As the answer, set down the lines below from the one containing "(s.openCall role k purpose op length call).writer" through the one containing "(s.roundWon).pending = s.pending := by", exactly and inclusively, and no others.

(Stored data entries)
——————

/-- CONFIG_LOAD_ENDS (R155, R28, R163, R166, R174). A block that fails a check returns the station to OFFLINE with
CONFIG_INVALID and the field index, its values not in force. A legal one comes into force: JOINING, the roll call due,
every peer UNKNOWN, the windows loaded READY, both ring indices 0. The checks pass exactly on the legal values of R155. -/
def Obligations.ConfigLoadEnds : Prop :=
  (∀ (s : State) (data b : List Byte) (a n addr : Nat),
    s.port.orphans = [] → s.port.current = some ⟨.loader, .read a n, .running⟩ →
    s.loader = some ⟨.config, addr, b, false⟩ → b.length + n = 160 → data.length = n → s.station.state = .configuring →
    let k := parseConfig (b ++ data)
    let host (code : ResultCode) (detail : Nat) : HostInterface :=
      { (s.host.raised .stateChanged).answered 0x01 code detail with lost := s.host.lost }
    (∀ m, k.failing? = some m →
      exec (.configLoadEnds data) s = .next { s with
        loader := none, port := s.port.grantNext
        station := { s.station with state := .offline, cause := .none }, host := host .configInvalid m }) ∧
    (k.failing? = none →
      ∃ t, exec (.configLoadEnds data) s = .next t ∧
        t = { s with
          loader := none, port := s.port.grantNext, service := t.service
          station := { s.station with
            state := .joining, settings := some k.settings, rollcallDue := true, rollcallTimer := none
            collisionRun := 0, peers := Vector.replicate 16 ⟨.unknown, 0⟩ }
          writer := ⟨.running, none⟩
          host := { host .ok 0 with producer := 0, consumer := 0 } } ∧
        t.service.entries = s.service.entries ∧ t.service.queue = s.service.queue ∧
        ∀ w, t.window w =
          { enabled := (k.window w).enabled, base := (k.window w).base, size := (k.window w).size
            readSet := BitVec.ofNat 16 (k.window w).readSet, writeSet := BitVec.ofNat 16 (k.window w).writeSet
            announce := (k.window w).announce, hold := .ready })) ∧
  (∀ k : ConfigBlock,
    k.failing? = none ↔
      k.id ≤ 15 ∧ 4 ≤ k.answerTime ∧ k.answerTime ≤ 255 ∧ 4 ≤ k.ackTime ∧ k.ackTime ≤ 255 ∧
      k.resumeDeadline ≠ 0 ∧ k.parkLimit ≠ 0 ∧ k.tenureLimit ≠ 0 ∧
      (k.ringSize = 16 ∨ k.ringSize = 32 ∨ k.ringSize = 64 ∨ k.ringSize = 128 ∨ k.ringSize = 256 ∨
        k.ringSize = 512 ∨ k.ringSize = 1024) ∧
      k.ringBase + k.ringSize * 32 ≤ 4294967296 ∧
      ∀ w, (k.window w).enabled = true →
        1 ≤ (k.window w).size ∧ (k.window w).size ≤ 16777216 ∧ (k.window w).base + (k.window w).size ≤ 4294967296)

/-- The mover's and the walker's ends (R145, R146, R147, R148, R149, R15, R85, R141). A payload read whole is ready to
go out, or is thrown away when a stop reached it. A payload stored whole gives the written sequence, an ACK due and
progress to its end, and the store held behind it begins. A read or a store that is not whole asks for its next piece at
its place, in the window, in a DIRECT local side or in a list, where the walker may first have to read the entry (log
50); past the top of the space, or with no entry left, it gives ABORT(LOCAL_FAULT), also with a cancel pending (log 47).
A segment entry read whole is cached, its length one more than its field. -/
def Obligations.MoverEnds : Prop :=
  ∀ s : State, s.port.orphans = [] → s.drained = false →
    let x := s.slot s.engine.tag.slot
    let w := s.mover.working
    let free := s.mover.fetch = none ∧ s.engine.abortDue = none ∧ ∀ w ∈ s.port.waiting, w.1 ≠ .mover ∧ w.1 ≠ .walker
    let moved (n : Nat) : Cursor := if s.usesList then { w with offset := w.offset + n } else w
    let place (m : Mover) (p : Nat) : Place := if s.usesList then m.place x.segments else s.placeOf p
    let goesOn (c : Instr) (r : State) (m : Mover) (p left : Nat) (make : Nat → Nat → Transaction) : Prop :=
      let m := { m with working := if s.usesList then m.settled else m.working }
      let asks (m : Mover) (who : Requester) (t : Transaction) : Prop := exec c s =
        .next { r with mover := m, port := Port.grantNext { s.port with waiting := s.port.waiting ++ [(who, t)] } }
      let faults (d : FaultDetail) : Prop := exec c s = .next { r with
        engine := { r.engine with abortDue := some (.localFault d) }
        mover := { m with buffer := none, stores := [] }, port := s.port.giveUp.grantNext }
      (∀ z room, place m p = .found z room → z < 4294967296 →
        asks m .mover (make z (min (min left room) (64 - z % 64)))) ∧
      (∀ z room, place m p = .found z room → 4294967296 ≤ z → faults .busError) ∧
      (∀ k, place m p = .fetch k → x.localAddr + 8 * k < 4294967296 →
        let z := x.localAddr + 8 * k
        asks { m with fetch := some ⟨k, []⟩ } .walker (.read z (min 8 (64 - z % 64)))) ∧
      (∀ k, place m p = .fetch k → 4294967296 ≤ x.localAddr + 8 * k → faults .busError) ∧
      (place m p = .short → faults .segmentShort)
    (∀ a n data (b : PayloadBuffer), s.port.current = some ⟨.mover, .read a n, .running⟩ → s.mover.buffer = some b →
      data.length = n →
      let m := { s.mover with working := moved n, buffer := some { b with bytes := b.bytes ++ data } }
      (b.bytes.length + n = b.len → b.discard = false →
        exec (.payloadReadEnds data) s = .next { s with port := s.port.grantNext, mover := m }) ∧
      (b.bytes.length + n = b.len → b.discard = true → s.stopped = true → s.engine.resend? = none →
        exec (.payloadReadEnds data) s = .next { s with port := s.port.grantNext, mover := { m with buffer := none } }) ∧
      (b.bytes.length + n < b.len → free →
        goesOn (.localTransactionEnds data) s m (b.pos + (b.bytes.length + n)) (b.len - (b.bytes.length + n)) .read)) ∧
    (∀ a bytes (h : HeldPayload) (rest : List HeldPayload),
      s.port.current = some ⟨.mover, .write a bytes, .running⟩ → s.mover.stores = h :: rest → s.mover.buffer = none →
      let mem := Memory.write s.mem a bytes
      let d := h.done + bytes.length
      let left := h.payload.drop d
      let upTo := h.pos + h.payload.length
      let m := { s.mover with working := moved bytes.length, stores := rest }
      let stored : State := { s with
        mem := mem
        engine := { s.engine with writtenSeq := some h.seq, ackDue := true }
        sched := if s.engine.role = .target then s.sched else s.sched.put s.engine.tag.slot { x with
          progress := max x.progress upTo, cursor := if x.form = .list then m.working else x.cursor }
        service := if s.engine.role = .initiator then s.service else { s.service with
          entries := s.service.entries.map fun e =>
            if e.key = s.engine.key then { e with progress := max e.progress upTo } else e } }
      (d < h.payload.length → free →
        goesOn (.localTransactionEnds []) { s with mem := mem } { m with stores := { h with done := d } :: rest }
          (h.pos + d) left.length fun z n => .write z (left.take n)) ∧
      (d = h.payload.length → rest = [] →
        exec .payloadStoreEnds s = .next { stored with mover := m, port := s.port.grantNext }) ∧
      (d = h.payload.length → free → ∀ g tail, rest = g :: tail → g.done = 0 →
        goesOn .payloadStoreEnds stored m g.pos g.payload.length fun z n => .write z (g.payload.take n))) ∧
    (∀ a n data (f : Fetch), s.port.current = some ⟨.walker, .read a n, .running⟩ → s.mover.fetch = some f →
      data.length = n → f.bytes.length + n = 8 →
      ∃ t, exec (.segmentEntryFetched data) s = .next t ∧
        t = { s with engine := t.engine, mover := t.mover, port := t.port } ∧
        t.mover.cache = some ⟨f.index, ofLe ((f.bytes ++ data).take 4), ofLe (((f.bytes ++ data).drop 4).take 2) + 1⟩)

——————

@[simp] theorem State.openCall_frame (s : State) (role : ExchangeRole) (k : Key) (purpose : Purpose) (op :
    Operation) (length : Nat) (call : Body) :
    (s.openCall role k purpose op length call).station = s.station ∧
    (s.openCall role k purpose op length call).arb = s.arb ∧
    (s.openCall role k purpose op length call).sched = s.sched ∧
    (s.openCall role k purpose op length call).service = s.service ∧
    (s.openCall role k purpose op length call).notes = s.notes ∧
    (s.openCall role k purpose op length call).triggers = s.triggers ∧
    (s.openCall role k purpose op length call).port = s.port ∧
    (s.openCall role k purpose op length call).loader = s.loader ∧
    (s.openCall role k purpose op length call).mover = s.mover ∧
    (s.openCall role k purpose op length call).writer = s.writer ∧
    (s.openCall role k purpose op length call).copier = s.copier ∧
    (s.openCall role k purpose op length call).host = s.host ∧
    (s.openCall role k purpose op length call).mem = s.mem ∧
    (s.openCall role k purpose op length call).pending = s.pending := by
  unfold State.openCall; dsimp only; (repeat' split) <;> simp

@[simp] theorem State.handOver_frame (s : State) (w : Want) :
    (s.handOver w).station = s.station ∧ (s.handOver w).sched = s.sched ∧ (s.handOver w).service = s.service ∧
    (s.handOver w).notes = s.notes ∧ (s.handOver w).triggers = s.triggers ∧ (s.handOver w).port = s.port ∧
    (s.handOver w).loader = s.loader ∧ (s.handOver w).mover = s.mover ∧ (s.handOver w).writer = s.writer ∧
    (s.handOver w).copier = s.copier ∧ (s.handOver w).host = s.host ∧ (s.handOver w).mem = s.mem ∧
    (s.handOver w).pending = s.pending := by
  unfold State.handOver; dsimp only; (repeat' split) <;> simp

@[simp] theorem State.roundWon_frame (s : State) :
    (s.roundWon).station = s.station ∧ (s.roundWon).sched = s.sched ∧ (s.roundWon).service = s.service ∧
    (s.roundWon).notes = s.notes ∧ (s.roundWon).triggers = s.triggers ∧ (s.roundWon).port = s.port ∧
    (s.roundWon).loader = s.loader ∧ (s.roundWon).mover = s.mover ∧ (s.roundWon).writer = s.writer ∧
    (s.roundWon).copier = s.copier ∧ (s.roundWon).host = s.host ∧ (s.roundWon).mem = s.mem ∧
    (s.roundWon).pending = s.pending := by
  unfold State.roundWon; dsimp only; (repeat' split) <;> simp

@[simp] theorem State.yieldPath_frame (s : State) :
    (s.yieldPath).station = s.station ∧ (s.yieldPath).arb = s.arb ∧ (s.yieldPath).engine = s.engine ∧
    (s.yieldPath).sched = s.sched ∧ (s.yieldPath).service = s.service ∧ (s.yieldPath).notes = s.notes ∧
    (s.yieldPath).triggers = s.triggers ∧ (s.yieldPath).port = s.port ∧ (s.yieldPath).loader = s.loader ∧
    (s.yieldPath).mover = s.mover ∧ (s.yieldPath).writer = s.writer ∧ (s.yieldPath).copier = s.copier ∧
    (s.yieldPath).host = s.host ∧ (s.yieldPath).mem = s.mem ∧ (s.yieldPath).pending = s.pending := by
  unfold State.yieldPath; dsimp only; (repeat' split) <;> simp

——————

# YOUR RESPONSE
    (s.openCall role k purpose op length call).writer = s.writer ∧
    (s.openCall role k purpose op length call).copier = s.copier ∧
    (s.openCall role k purpose op length call).host = s.host ∧
    (s.openCall role k purpose op length call).mem = s.mem ∧
    (s.openCall role k purpose op length call).pending = s.pending := by
  unfold State.openCall; dsimp only; (repeat' split) <;> simp

@[simp] theorem State.handOver_frame (s : State) (w : Want) :
    (s.handOver w).station = s.station ∧ (s.handOver w).sched = s.sched ∧ (s.handOver w).service = s.service ∧
    (s.handOver w).notes = s.notes ∧ (s.handOver w).triggers = s.triggers ∧ (s.handOver w).port = s.port ∧
    (s.handOver w).loader = s.loader ∧ (s.handOver w).mover = s.mover ∧ (s.handOver w).writer = s.writer ∧
    (s.handOver w).copier = s.copier ∧ (s.handOver w).host = s.host ∧ (s.handOver w).mem = s.mem ∧
    (s.handOver w).pending = s.pending := by
  unfold State.handOver; dsimp only; (repeat' split) <;> simp

@[simp] theorem State.roundWon_frame (s : State) :
    (s.roundWon).station = s.station ∧ (s.roundWon).sched = s.sched ∧ (s.roundWon).service = s.service ∧
    (s.roundWon).notes = s.notes ∧ (s.roundWon).triggers = s.triggers ∧ (s.roundWon).port = s.port ∧
    (s.roundWon).loader = s.loader ∧ (s.roundWon).mover = s.mover ∧ (s.roundWon).writer = s.writer ∧
    (s.roundWon).copier = s.copier ∧ (s.roundWon).host = s.host ∧ (s.roundWon).mem = s.mem ∧
    (s.roundWon).pending = s.pending := by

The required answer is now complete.